Start of DATA SUPPLIED

-- ==== Sys2Proof/Machine/LinkEvents.lean ====
section
/-! DEFINITION. The meanings of the link and transaction commands of a port (chapters 7 and 9). -/

namespace Sys2Proof.Machine

open Sys2Proof

/-- HOLDOFF_DEADLINE (R173). -/
def execHoldoffDeadline (p : PortId) (s : State) : Host.Outcome State Fault Refusal :=
  .next (whenRunning (holdoffReached p) s)

/-- HANDSHAKE_TIMEOUT (R175). -/
def execHandshakeTimeout (p : PortId) (s : State) : Host.Outcome State Fault Refusal :=
  .next (whenRunning (handshakeReached p) s)

/-- DISCONNECT_DEADLINE (R178). -/
def execDisconnectDeadline (p : PortId) (s : State) : Host.Outcome State Fault Refusal :=
  .next (whenRunning (disconnectReached p) s)

/-- RECEIVE_DATA (R177). -/
def execReceiveData (p : PortId) (b : Byte) (s : State) : Host.Outcome State Fault Refusal :=
  .next (whenRunning (receiveChar p (.data b)) s)

/-- RECEIVE_END (R132, R177). -/
def execReceiveEnd (p : PortId) (s : State) : Host.Outcome State Fault Refusal :=
  .next (whenRunning (receiveChar p .endChar) s)

/-- RECEIVE_FAIL (R131, R177). -/
def execReceiveFail (p : PortId) (s : State) : Host.Outcome State Fault Refusal :=
  .next (whenRunning (receiveChar p .failChar) s)

/-- RECEIVE_GRANT (R176, R177). -/
def execReceiveGrant (p : PortId) (s : State) : Host.Outcome State Fault Refusal :=
  .next (whenRunning (receiveGrantChar p) s)

/-- RECEIVE_IDLE (R175). -/
def execReceiveIdle (p : PortId) (s : State) : Host.Outcome State Fault Refusal :=
  .next (whenRunning (receiveIdleChar p) s)

/-- PARITY_ERROR (R179): in OFF and QUIET characters are not checked (R170). -/
def execParityError (p : PortId) (s : State) : Host.Outcome State Fault Refusal :=
  .next (whenRunning (linkError p) s)

/-- TRANSMIT_CHARACTER (R185). -/
def execTransmitCharacter (p : PortId) (s : State) : Host.Outcome State Fault Refusal :=
  match s.rstn with
  | .low => .next s
  | .high => transmit p s

/-- PACKET_END_SENT (R187): the event when the END is the transmitter's next character; otherwise it is not
due (log entry 3). -/
def execPacketEndSent (p : PortId) (s : State) : Host.Outcome State Fault Refusal :=
  .next (whenRunning (endSent p) s)

/-- PROCESS_WAITING_PACKET (R147): the event when a packet waits and a slot is free; otherwise it is not due
(log entry 3). -/
def execProcessWaitingPacket (p : PortId) (s : State) : Host.Outcome State Fault Refusal :=
  .next (whenRunning (processWaiting p) s)

end Sys2Proof.Machine
end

End of DATA SUPPLIED

In the listing above, find every line with the word "otherwise" and copy it out.

▶ [OUTPUT OF THE EXERCISE]
/-- PACKET_END_SENT (R187): the event when the END is the transmitter's next character; otherwise it is not
/-- PROCESS_WAITING_PACKET (R147): the event when a packet waits and a slot is free; otherwise it is not due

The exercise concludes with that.